-- ==== Sys2Proof/Machine/FrameSync.lean ====
section
/-! DEFINITION. Sentinel frame correlator commands (47_frame_sync.md R500 to R511). -/

namespace Sys2Proof.Machine

/-- `bip(x)` (R501). -/
def bip (x : Byte) : Int := if x = 0 then -1 else 1

/-- The term of `corr[m]` at sentinel index `i`: 0 where the received index falls outside the stream
(R502). -/
def corrTerm (r s : List Byte) (m i : Nat) : Int :=
  if s.length ≤ m + 1 + i then
    match r[m + 1 + i - s.length]?, s[i]? with
    | some x, some y => bip x * bip y
    | _, _ => 0
  else 0

/-- `corr[m]` (R502). -/
def corrAt (r s : List Byte) (m : Nat) : Int := ((List.range s.length).map (corrTerm r s m)).sum

/-- The indices of the full correlation, `[0, R + S - 1)` (R502). -/
def corrIndices (r s : List Byte) : List Nat := List.range (r.length + s.length - 1)

/-- The least index at which `f` is greatest, of a list of indices in rising order whose best so far is
`best` (R503). -/
def firstMax (f : Nat → Int) (best : Nat) (ms : List Nat) : Nat :=
  ms.foldl (fun b m => if f b < f m then m else b) best

/-- `locate` (R503, R504): the position of the first maximum; `none` where it falls at or beyond the
received length, or a list is empty. -/
def locate (r s : List Byte) : Option Nat :=
  if r.length = 0 || s.length = 0 then none
  else
    let pos := firstMax (corrAt r s) 0 (corrIndices r s)
    if pos < r.length then some pos else none

/-- SYNC_LOCATE (R500). -/
def syncLocateRule (a b : Handle) (s : State) : Result := do
  let r ← existing s a Obj.asSymbols
  let sent ← existing s b Obj.asSymbols
  match locate r sent with
  | none => .error .syncError
  | some pos =>
    done (((s.setRNat 0 pos).setRInt 1 (corrAt r sent pos)).setRInt 2
      ((pos : Int) - (sent.length : Int) + 1))

/-- SYNC_LOCATE. -/
def execSyncLocate (a b : Handle) (s : State) : Host.Outcome State Fault Refusal :=
  commit (.syncLocate a b) s (syncLocateRule a b s)

/-- The offsets of the channels that locate the sentinel, in channel order (R510). -/
def locatedOffsets (chs : Bank (List Byte)) (sent : List Byte) : List Nat :=
  chs.toList.filterMap fun r => locate r sent

/-- `votes(v)` (R510). -/
def votes (ok : List Nat) (v : Nat) : Nat := ok.countP (· = v)

/-- Whether `v` beats `w`: more votes, or as many and a smaller offset (R510). -/
def beats (ok : List Nat) (v w : Nat) : Bool :=
  votes ok w < votes ok v || (votes ok v = votes ok w && v < w)

/-- The least of the most frequent offsets; `none` of none (R510). -/
def modeOffset (ok : List Nat) : Option Nat :=
  match ok with
  | [] => none
  | v :: rest => some (rest.foldl (fun b w => if beats ok w b then w else b) v)

/-- SYNC_MULTI (R510). -/
def syncMultiRule (a b : Handle) (s : State) : Result := do
  let chs ← existing s a Obj.asChanSyms
  let sent ← existing s b Obj.asSymbols
  let ok := locatedOffsets chs sent
  match modeOffset ok with
  | none => .error .syncError
  | some best => done (((s.setRNat 0 best).setRNat 1 ok.length).setRNat 2 (votes ok best))

/-- SYNC_MULTI. -/
def execSyncMulti (a b : Handle) (s : State) : Host.Outcome State Fault Refusal :=
  commit (.syncMulti a b) s (syncMultiRule a b s)

end Sys2Proof.Machine
end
◇ ◇ ◇ ◇
• What you are asked to do:
Exact repetition is required: return every record shown above.

• Response to the task:
-- ==== Sys2Proof/Machine/FrameSync.lean ====
section
/-! DEFINITION. Sentinel frame correlator commands (47_frame_sync.md R500 to R511). -/

namespace Sys2Proof.Machine

/-- `bip(x)` (R501). -/
def bip (x : Byte) : Int := if x = 0 then -1 else 1

/-- The term of `corr[m]` at sentinel index `i`: 0 where the received index falls outside the stream
(R502). -/
def corrTerm (r s : List Byte) (m i : Nat) : Int :=
  if s.length ≤ m + 1 + i then
    match r[m + 1 + i - s.length]?, s[i]? with
    | some x, some y => bip x * bip y
    | _, _ => 0
  else 0

/-- `corr[m]` (R502). -/
def corrAt (r s : List Byte) (m : Nat) : Int := ((List.range s.length).map (corrTerm r s m)).sum

/-- The indices of the full correlation, `[0, R + S - 1)` (R502). -/
def corrIndices (r s : List Byte) : List Nat := List.range (r.length + s.length - 1)

/-- The least index at which `f` is greatest, of a list of indices in rising order whose best so far is
`best` (R503). -/
def firstMax (f : Nat → Int) (best : Nat) (ms : List Nat) : Nat :=
  ms.foldl (fun b m => if f b < f m then m else b) best

/-- `locate` (R503, R504): the position of the first maximum; `none` where it falls at or beyond the
received length, or a list is empty. -/
def locate (r s : List Byte) : Option Nat :=
  if r.length = 0 || s.length = 0 then none
  else
    let pos := firstMax (corrAt r s) 0 (corrIndices r s)
    if pos < r.length then some pos else none

/-- SYNC_LOCATE (R500). -/
def syncLocateRule (a b : Handle) (s : State) : Result := do
  let r ← existing s a Obj.asSymbols
  let sent ← existing s b Obj.asSymbols
  match locate r sent with
  | none => .error .syncError
  | some pos =>
    done (((s.setRNat 0 pos).setRInt 1 (corrAt r sent pos)).setRInt 2
      ((pos : Int) - (sent.length : Int) + 1))

/-- SYNC_LOCATE. -/
def execSyncLocate (a b : Handle) (s : State) : Host.Outcome State Fault Refusal :=
  commit (.syncLocate a b) s (syncLocateRule a b s)

/-- The offsets of the channels that locate the sentinel, in channel order (R510). -/
def locatedOffsets (chs : Bank (List Byte)) (sent : List Byte) : List Nat :=
  chs.toList.filterMap fun r => locate r sent

/-- `votes(v)` (R510). -/
def votes (ok : List Nat) (v : Nat) : Nat := ok.countP (· = v)

/-- Whether `v` beats `w`: more votes, or as many and a smaller offset (R510). -/
def beats (ok : List Nat) (v w : Nat) : Bool :=
  votes ok w < votes ok v || (votes ok v = votes ok w && v < w)

/-- The least of the most frequent offsets; `none` of none (R510). -/
def modeOffset (ok : List Nat) : Option Nat :=
  match ok with
  | [] => none
  | v :: rest => some (rest.foldl (fun b w => if beats ok w b then w else b) v)

/-- SYNC_MULTI (R510). -/
def syncMultiRule (a b : Handle) (s : State) : Result := do
  let chs ← existing s a Obj.asChanSyms
  let sent ← existing s b Obj.asSymbols
  let ok := locatedOffsets chs sent
  match modeOffset ok with
  | none => .error .syncError
  | some best => done (((s.setRNat 0 best).setRNat 1 ok.length).setRNat 2 (votes ok best))

/-- SYNC_MULTI. -/
def execSyncMulti (a b : Handle) (s : State) : Host.Outcome State Fault Refusal :=
  commit (.syncMulti a b) s (syncMultiRule a b s)

end Sys2Proof.Machine
end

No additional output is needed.